● Exercise aim
Copy out all lines from the material that contain the string "inverted".

● Source material
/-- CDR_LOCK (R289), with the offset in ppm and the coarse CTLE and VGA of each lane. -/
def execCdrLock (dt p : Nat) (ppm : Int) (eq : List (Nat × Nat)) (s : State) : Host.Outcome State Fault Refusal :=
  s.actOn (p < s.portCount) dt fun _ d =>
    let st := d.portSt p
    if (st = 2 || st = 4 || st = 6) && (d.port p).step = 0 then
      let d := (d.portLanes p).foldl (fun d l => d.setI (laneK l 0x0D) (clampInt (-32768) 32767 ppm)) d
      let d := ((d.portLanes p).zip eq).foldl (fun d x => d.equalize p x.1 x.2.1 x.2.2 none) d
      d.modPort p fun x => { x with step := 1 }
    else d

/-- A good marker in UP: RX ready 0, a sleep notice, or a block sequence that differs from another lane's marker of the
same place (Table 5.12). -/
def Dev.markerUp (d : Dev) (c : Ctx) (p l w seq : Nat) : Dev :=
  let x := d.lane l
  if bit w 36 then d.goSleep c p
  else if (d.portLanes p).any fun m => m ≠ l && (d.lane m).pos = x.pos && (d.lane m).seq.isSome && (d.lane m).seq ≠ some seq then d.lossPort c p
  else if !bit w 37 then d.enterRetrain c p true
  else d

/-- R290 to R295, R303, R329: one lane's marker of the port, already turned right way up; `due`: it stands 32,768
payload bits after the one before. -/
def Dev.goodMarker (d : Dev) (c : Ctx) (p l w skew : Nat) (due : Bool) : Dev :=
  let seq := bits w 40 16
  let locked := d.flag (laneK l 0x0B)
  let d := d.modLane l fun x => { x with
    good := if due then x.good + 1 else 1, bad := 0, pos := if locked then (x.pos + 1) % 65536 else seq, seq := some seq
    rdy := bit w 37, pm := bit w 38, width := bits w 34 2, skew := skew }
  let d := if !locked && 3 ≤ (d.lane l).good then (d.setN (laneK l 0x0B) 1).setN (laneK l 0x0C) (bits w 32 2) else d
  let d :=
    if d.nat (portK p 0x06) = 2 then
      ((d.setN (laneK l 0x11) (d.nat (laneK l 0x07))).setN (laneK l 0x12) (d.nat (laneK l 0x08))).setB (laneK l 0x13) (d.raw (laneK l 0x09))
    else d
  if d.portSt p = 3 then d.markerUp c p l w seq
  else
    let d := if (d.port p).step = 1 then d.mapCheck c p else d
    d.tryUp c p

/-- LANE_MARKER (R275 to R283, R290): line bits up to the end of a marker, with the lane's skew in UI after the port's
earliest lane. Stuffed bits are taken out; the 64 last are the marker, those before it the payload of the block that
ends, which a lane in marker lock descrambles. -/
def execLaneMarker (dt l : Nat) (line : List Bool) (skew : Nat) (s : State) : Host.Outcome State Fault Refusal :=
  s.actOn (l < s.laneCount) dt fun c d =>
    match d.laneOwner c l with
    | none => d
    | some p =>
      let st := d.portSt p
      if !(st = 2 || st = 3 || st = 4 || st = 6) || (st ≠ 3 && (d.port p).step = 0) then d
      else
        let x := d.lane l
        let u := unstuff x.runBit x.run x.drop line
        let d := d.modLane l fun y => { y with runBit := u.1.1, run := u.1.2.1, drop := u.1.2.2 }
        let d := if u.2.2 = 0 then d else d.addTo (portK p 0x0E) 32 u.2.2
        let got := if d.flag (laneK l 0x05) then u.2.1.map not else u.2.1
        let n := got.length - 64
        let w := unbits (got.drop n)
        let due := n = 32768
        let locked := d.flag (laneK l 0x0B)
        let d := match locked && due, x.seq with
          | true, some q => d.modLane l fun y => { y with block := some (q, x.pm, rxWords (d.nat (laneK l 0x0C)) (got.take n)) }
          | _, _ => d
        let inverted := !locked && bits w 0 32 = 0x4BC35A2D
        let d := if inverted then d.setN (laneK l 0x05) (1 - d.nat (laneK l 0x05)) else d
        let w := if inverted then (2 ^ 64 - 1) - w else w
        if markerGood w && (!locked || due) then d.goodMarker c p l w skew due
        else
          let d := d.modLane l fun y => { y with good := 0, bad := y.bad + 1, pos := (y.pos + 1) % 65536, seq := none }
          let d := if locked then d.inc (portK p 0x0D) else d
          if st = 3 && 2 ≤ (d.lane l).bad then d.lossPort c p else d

● Exercise output
        let inverted := !locked && bits w 0 32 = 0x4BC35A2D
        let d := if inverted then d.setN (laneK l 0x05) (1 - d.nat (laneK l 0x05)) else d
        let w := if inverted then (2 ^ 64 - 1) - w else w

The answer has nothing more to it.